HARARE – Chikurubi Maximum Security Prison is facing a major outbreak of diarrhoea, TB and hepatitis B, an inmate has revealed in a High Court action.
Prisoner Tautai Dzodzo says the facility which was designed to carry 1,360 inmates currently has over 2,000 prisoners. At least 500 inmates share two toilets, but the prison complex has had no running water since November 8 following a power outage that has affected pumping.
“The shortage of water has resulted in an outbreak of serious diseases including diarrhoea, hepatitis B and tuberculosis. Regrettably, prison officials do not separate sick prisoners from the healthy ones,” Dodzo said in an affidavit filed at the Harare High Court on Monday, seeking an order for prison authorities to be compelled to improve conditions.
Prisoners are also at risk of contracting Covid-19 as they share crowded cells, with no social distancing being observed per World Health Organisation guidelines.

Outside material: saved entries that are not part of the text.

-- ==== Sys2Proof/Machine/Operands.lean ====
section
/-! DEFINITION. Machine/Operands.lean: the byte layouts of chapter 12: the check, the line frames and the bits they are sent as, the
configuration section, the directory, the hymn record and the stream records. -/

namespace Sys2Proof.Machine

/-! ## The check and byte order (R204) -/

/-- One shift of the check register (R204). -/
def crcShift (reg : BitVec 16) : BitVec 16 :=
  if reg.msb then (reg <<< 1) ^^^ 0x1021#16 else reg <<< 1

/-- The check register after one byte (R204). -/
def crcByte (reg : BitVec 16) (b : Byte) : BitVec 16 :=
  Nat.repeat crcShift 8 (reg ^^^ (b.setWidth 16 <<< 8))

/-- The check of a run of bytes (R204). -/
def crc (bytes : List Byte) : BitVec 16 := bytes.foldl crcByte 0xFFFF#16

/-- A check as it is stored or sent, high byte first (R204). -/
def crcBytes (c : BitVec 16) : List Byte := [(c >>> 8).setWidth 8, c.setWidth 8]

/-- Whether a run of bytes ends with the check of the bytes before it (R204). -/
def checked (bytes : List Byte) : Bool :=
  2 ≤ bytes.length && bytes.drop (bytes.length - 2) == crcBytes (crc (bytes.take (bytes.length - 2)))

/-- The number that bytes give, low byte first (R204). -/
def leNat : List Byte → Nat
  | [] => 0
  | b :: bs => b.toNat + 256 * leNat bs

/-- A number as `width` bytes, low byte first (R204). -/
def leBytes : Nat → Nat → List Byte
  | 0, _ => []
  | width + 1, n => BitVec.ofNat 8 n :: leBytes width (n / 256)

/-- The field of `width` bytes at an offset (chapter 12's tables). -/
def field (bytes : List Byte) (offset width : Nat) : Nat := leNat ((bytes.drop offset).take width)

/-! ## Line frames (R3, R18, R204, R205) -/

/-- A frame as it stands on the line: its sender, what it says, and its age, 0 for the kinds that carry none. -/
structure WireFrame where
  sender : Station
  body : FrameBody
  age : Nat
deriving DecidableEq, Repr

/-- What the receive framing makes of the bytes it read (R18): not well-formed; well-formed and not valid; valid. -/
inductive Judgement where
  | malformed
  | invalid
  | valid (frame : WireFrame)
deriving DecidableEq, Repr

/-- The kind code of a frame (chapter 12). -/
def FrameBody.kind : FrameBody → Nat
  | .heard .. => 1
  | .pulse .. => 2
  | .cue .. => 3
  | .halt => 4
  | .fault .. => 5

/-- The event code of a HEARD frame. -/
def ObsKind.code : ObsKind → Byte
  | .onset => 0
  | .release => 1

/-- The cue code of a CUE frame. -/
def Cue.code : Cue → Byte
  | .select => 1
  | .start => 2
  | .stop => 3
  | .restart => 4

/-- The reaction code of a FAULT frame (R183). -/
def Reaction.code : Reaction → Byte
  | .report => 0
  | .lead => 1
  | .silence => 2

/-- The play state code of a PULSE frame. -/
def Tempo.code : Tempo → Nat
  | .leading => 1
  | .following => 2

/-- A culprit station, 255 for none. -/
def culpritByte : Option Station → Byte
  | none => 255
  | some p => BitVec.ofNat 8 p.val

/-- The flags byte of a PULSE frame, 0 in bits 5 to 7 (R205). -/
def PulseFields.flags (f : PulseFields) : Byte :=
  BitVec.ofNat 8 (bitsToNat [f.resync, f.listening, f.leadLock, f.fault, f.summary])

/-- The payload of a frame (chapter 12). -/
def FrameBody.payload (age : Nat) : FrameBody → List Byte
  | .heard event sequence strength => event.code :: sequence :: (leBytes 2 age ++ [BitVec.ofNat 8 strength])
  | .pulse f =>
    leBytes 2 f.hymn ++ leBytes 2 f.beat ++ leBytes 2 age ++ leBytes 2 f.period ++
      [BitVec.ofNat 8 (f.confidence + 16 * f.tempo.code), BitVec.ofNat 8 f.level, f.flags, culpritByte f.culprit]
  | .cue c hymn => c.code :: leBytes 2 hymn
  | .halt => [0]
  | .fault ch reaction culprit sequence =>
    [BitVec.ofNat 8 ch.val, reaction.code, culpritByte culprit, sequence]

/-- The bytes of a frame, from the kind and sender byte to the check (R3, R204, R205). -/
def encodeFrame (w : WireFrame) : List Byte :=
  let payload := w.body.payload w.age
  let covered := BitVec.ofNat 8 (w.sender.val + 16 * w.body.kind) :: BitVec.ofNat 8 payload.length :: payload
  covered ++ crcBytes (crc covered)

/-- A culprit station byte: 255 for none, 0 to 15 for a station, anything else out of range (R18). -/
def decodeCulprit (b : Byte) : Option (Option Station) :=
  if b = 255 then some none else if h : b.toNat < 16 then some (some ⟨b.toNat, h⟩) else none

/-- The payload of a HEARD frame (R18, R205). -/
def decodeHeard : List Byte → Option (FrameBody × Nat)
  | [event, sequence, a0, a1, strength] =>
    let age := leNat [a0, a1]
    if event = 0 then some (.heard .onset sequence strength.toNat, age)
    else if event = 1 then some (.heard .release sequence strength.toNat, age)
    else none
  | _ => none

/-- A play state code (R205). -/
def decodeTempo (code : Nat) : Option Tempo :=
  if code = 1 then some .leading else if code = 2 then some .following else none

/-- The payload of a PULSE frame (R18, R205). Bits 5 to 7 of the flags are ignored. -/
def decodePulse : List Byte → Option (FrameBody × Nat)
  | [h0, h1, b0, b1, a0, a1, p0, p1, cs, level, flags, cu] =>
    match decodeTempo (cs.toNat / 16), decodeCulprit cu with
    | some tempo, some culprit =>
      let hymn := leNat [h0, h1]
      let period := leNat [p0, p1]
      if hymn ≤ 1023 ∧ 2000 ≤ period ∧ period ≤ 24000 then
        some (.pulse
          { hymn := hymn, beat := leNat [b0, b1], period := period, confidence := cs.toNat % 16, tempo := tempo,
            level := level.toNat, resync := flags.getLsbD 0, listening := flags.getLsbD 1, leadLock := flags.getLsbD 2,
            fault := flags.getLsbD 3, summary := flags.getLsbD 4, culprit := culprit }, leNat [a0, a1])
      else none
    | _, _ => none
  | _ => none

/-- A cue code (R205). -/
def decodeCue (b : Byte) : Option Cue :=
  if b = 1 then some .select else if b = 2 then some .start else if b = 3 then some .stop
  else if b = 4 then some .restart else none

/-- The payload of a CUE frame (R18, R205). -/
def decodeCueFrame : List Byte → Option (FrameBody × Nat)
  | [c, h0, h1] =>
    match decodeCue c with
    | some cue => if leNat [h0, h1] ≤ 1023 then some (.cue cue (leNat [h0, h1]), 0) else none
    | none => none
  | _ => none

/-- The payload of a HALT frame (R18, R205). -/
def decodeHalt : List Byte → Option (FrameBody × Nat)
  | [cause] => if cause = 0 then some (.halt, 0) else none
  | _ => none

/-- A reaction code (R183, R205). -/
def decodeReaction (b : Byte) : Option Reaction :=
  if b = 0 then some .report else if b = 1 then some .lead else if b = 2 then some .silence else none

/-- The payload of a FAULT frame (R18, R205). -/
def decodeFault : List Byte → Option (FrameBody × Nat)
  | [channel, reaction, culprit, sequence] =>
    match decodeReaction reaction, decodeCulprit culprit with
    | some r, some c => if h : channel.toNat < 8 then some (.fault ⟨channel.toNat, h⟩ r c sequence, 0) else none
    | _, _ => none
  | _ => none

/-- The payload of a well-formed frame of the kind given; none when the frame is not valid (R18). -/
def decodeBody (kind : Nat) (payload : List Byte) : Option (FrameBody × Nat) :=
  if kind = 1 then decodeHeard payload
  else if kind = 2 then decodePulse payload
  else if kind = 3 then decodeCueFrame payload
  else if kind = 4 then decodeHalt payload
  else if kind = 5 then decodeFault payload
  else none

/-- What the receive framing makes of the bytes of a frame (R18). -/
def judgeFrame : List Byte → Judgement
  | kindSender :: len :: rest =>
    if 12 < len.toNat then .malformed
    else if rest.length ≠ len.toNat + 2 then .malformed
    else if checked (kindSender :: len :: rest) = false then .malformed
    else
      match decodeBody (kindSender.toNat / 16) (rest.take len.toNat) with
      | none => .invalid
      | some (body, age) => .valid ⟨⟨kindSender.toNat % 16, Nat.mod_lt _ (by decide)⟩, body, age⟩
  | _ => .malformed

/-- The bits of one byte on the line: a start bit 0, the data least significant bit first, a stop bit 1 (R3). -/
def byteBits (b : Byte) : List Bool := false :: ((List.range 8).map b.getLsbD ++ [true])

/-- The bits of a frame on the line from the first bit time of its sync mark: 12 low, 1 high, then the bytes (R3). -/
def frameBits (bytes : List Byte) : List Bool :=
  List.replicate 12 false ++ true :: bytes.flatMap byteBits

/-- The high bit times in which bits on the line end (R12). -/
def highRun (bits : List Bool) : Nat := (bits.reverse.takeWhile id).length

/-- The high bit times with which the last byte of a frame ends on the line: its stop bit and the data bits of 1 before it (R3, R12). -/
def highTail (bytes : List Byte) : Nat := highRun (bytes.flatMap byteBits)

/-! ## The flash port (R40, R204) -/

/-- The bytes sent to the flash for a read: the read command and the address, most significant byte first (R40, R204). R206 leaves an address
past the last of the store untested and does not say what is sent for it: the three bytes then carry the low 24 bits (log 43, DESIGN CHOICE). -/
def FlashRead.command (r : FlashRead) : List Byte := 0x03#8 :: (leBytes 3 r.address).reverse

/-! ## The configuration section (R196, R197) -/

/-- Zones 1 onward merged into the last zone kept, whose lower bound is `last` (R197). -/
def mergeAfter (last : Nat) : List Zone → List Zone
  | [] => []
  | z :: zs => if last < z.lower then z :: mergeAfter z.lower zs else mergeAfter last zs

/-- The zones put in order (R197). -/
def mergeZones : List Zone → List Zone
  | [] => []
  | z :: zs => z :: mergeAfter z.lower zs

/-- A reaction code of the section; above 2 it is the channel's default (R196). -/
def sectionReaction (bytes : List Byte) (ch : FaultNo) : Reaction :=
  match field bytes (46 + ch.val) 1 with
  | 0 => .report
  | 1 => .lead
  | 2 => .silence
  | _ => defaultReaction ch

/-- The division byte: 0 to 7, 255 for NONE; any other byte becomes NONE (R197). -/
def sectionDivision (bytes : List Byte) : Option (Fin 8) :=
  if h : field bytes 0 1 < 8 then some ⟨field bytes 0 1, h⟩ else none

/-- Whether the division byte is neither 0 to 7 nor 255, which raises CONFIG (R197). -/
def sectionDivisionBad (bytes : List Byte) : Bool := 8 ≤ field bytes 0 1 && field bytes 0 1 != 255

/-- The zones of the section as read, each item clamped (R196). -/
def sectionZones (bytes : List Byte) : List Zone :=
  (List.range 8).map fun i => ⟨clampNat 0 63 (field bytes (8 + 3 * i) 1), clampNat 0 2000 (field bytes (9 + 3 * i) 2)⟩

/-- The configuration record of a section whose check matches (R196, R197). -/
def parseSection (bytes : List Byte) : Configuration where
  division := sectionDivision bytes
  listen := (BitVec.ofNat 8 (field bytes 1 1)).getLsbD 0
  play := (BitVec.ofNat 8 (field bytes 1 1)).getLsbD 1
  pickupDelay := clampNat 0 1000 (field bytes 2 2)
  chamberDelay := clampNat 0 4000 (field bytes 4 2)
  bias := clampInt (-500) 500 (BitVec.ofNat 16 (field bytes 6 2)).toInt
  zones := mergeZones (sectionZones bytes)
  offTrim := clampNat 0 500 (field bytes 32 2)
  articulation := clampNat 0 6 (field bytes 34 1)
  lateLimit := clampNat 0 1000 (field bytes 35 2)
  kp := clampNat 0 16 (field bytes 37 1)
  ki := clampNat 0 64 (field bytes 38 1)
  kc := clampNat 0 16 (field bytes 39 1)
  windowFactor := clampNat 2 8 (field bytes 40 1)
  quorum := clampNat 1 60 (field bytes 41 1)
  selfWeight := clampNat 0 15 (field bytes 42 1)
  peerDefault := clampNat 0 15 (field bytes 43 1)
  weightMax := clampNat 1 15 (field bytes 44 1)
  masks := BitVec.ofNat 7 (field bytes 45 1)
  reactions := Vector.ofFn (sectionReaction bytes)
  attnEnables := BitVec.ofNat 8 (field bytes 54 1)
  onsetFloor := clampNat 0 32767 (field bytes 55 2)
  onsetRatio := clampNat 20 64 (field bytes 57 1)
  persistence := clampNat 1 3 (field bytes 58 1)
  refractory := clampNat 500 3000 (field bytes 59 2)
  releaseRatio := clampNat 2 8 (field bytes 61 1)
  swellRest := clampNat 0 255 (field bytes 62 1)
  stopPulse := clampNat 300 2500 (field bytes 63 2)
  stopLead := clampNat 0 3000 (field bytes 65 2)

/-! ## The directory and the hymn record (R43 to R45, R206) -/

/-- A directory entry: hymn number, record address, record length. -/
structure DirectoryEntry where
  hymn : Nat
  address : Nat
  length : Nat
deriving DecidableEq, Repr

/-- The fields of a directory entry. -/
def parseEntry (bytes : List Byte) : DirectoryEntry := ⟨field bytes 0 2, field bytes 2 3, field bytes 5 3⟩

/-- The fields of a hymn header. -/
def parseHeader (bytes : List Byte) : Header where
  number := field bytes 0 2
  period := field bytes 2 2
  length := field bytes 4 2
  verses := field bytes 6 1
  introFirst := field bytes 7 2
  introLast := field bytes 9 2
  gap := field bytes 11 1
  marks := ⟨field bytes 12 3, field bytes 15 2⟩
  notes := Vector.ofFn fun i : Fin 8 => ⟨field bytes (17 + 5 * i.val) 3, field bytes (20 + 5 * i.val) 2⟩

/-- The bytes a stream's blocks occupy, with records of `size` bytes (R206). -/
def StreamRef.space (size : Nat) (r : StreamRef) : Nat := r.count * size + 2 * ((r.count + 15) / 16)

/-- Whether a stream lies within its record (R44). -/
def StreamRef.fits (size recordLength : Nat) (r : StreamRef) : Bool := r.offset + r.space size ≤ recordLength

/-- Whether a header's fields are in range and its streams lie within the record (R44). -/
def Header.inRange (h : Header) (hymn recordLength : Nat) : Bool :=
  h.number == hymn && 2000 ≤ h.period && h.period ≤ 24000 && 1 ≤ h.length && h.length ≤ 512 && 1 ≤ h.verses && h.verses ≤ 8 &&
    h.introFirst ≤ h.introLast && h.introLast < h.length && h.gap ≤ 16 && h.marks.fits 4 recordLength &&
    h.notes.toList.all (StreamRef.fits 5 recordLength)

/-- One entry of the verse plan; none when it is out of range (R45, R206). -/
def parsePlanEntry (bytes : List Byte) : Option PlanEntry :=
  let mode :=
    match field bytes 17 1 with
    | 0 => some SwellMode.fixed
    | 1 => some SwellMode.quick
    | 2 => some SwellMode.steady
    | 3 => some SwellMode.slow
    | _ => none
  match mode with
  | none => none
  | some m =>
    if field bytes 0 1 < 32 && field bytes 18 1 ≤ field bytes 19 1 && 12 ≤ field bytes 20 1 && field bytes 20 1 ≤ 24 then
      some
        { voices := BitVec.ofNat 5 (field bytes 0 1)
          stops := Vector.ofFn fun d : Fin 8 => BitVec.ofNat 16 (field bytes (1 + 2 * d.val) 2)
          mode := m
          floor := field bytes 18 1
          ceiling := field bytes 19 1
          scale := field bytes 20 1 }
    else none

/-- The verse plan of `verses` entries; none when its check or an entry fails (R45). -/
def parsePlan (verses : Nat) (bytes : List Byte) : Option (List PlanEntry) :=
  if checked bytes then (List.range verses).mapM fun i => parsePlanEntry ((bytes.drop (21 * i)).take 21) else none

/-- The records of a block, each of `size` bytes, as numbers (R206). -/
def blockWords (size : Nat) (bytes : List Byte) : List Nat :=
  (List.range ((bytes.length - 2) / size)).map fun i => field bytes (size * i) size

/-- The fields of a mark record (R206). -/
def parseMark (n : Nat) : MarkRecord :=
  let w := BitVec.ofNat 32 n
  { beat := (w.extractLsb' 0 9).toNat
    sub := (w.extractLsb' 9 5).toNat
    sung := w.getLsbD 14
    hold := w.getLsbD 15
    broaden := w.getLsbD 16
    holdOffset := (w.extractLsb' 17 8).toNat
    holdBeats := (w.extractLsb' 25 4).toNat }

/-- The fields of a note record (R206). -/
def parseNote (n : Nat) : NoteRecord :=
  let w := BitVec.ofNat 40 n
  { beat := (w.extractLsb' 0 9).toNat
    sub := (w.extractLsb' 9 5).toNat
    length := (w.extractLsb' 14 12).toNat
    key := (w.extractLsb' 26 6).toFin
    voice := (w.extractLsb' 32 3).toNat }

end Sys2Proof.Machine
end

Cited as respondents are prisons boss Commissioner General Moses Chihobvu, justice minister Ziyambi Ziyambi, agriculture minister Anxious Masuka, finance minister Mthuli Ncube and the Zimbabwe Human Rights Commission.
“The first respondent (Chinobvu) certainly does not feed us at Chikurubi Maximum Security Prison with the diet that is laid out in relevant regulations and Instruments linked to the Prisons Act,” Dodzo added in his application.
“That failure is therefore a violation of the law, an infringement that must now be rectified urgently given the heightened risk to health and welfare of prisoners that has emerged from the current water crisis.”
The prisoner is being represented by lawyers instructed by the Zimbabwe Human Rights NGO Forum.
Dodzo urgently wants prison authorities to put temporary measures in place to improve access to water which includes the deployment of mobile water bowsers, and for ill prisoners to be separated from the healthy ones.
He also wants Ncube ordered to immediately release funds for supplementary daily water supplies to the jail and the prison clinic to be fully stocked with all essential medicines and the requisite technology.
He told the High Court that inmates now rely on relatives to bring them drinking water.
Prisoners now fetch water from an open pond within the prison complex for all other purposes, the court heard.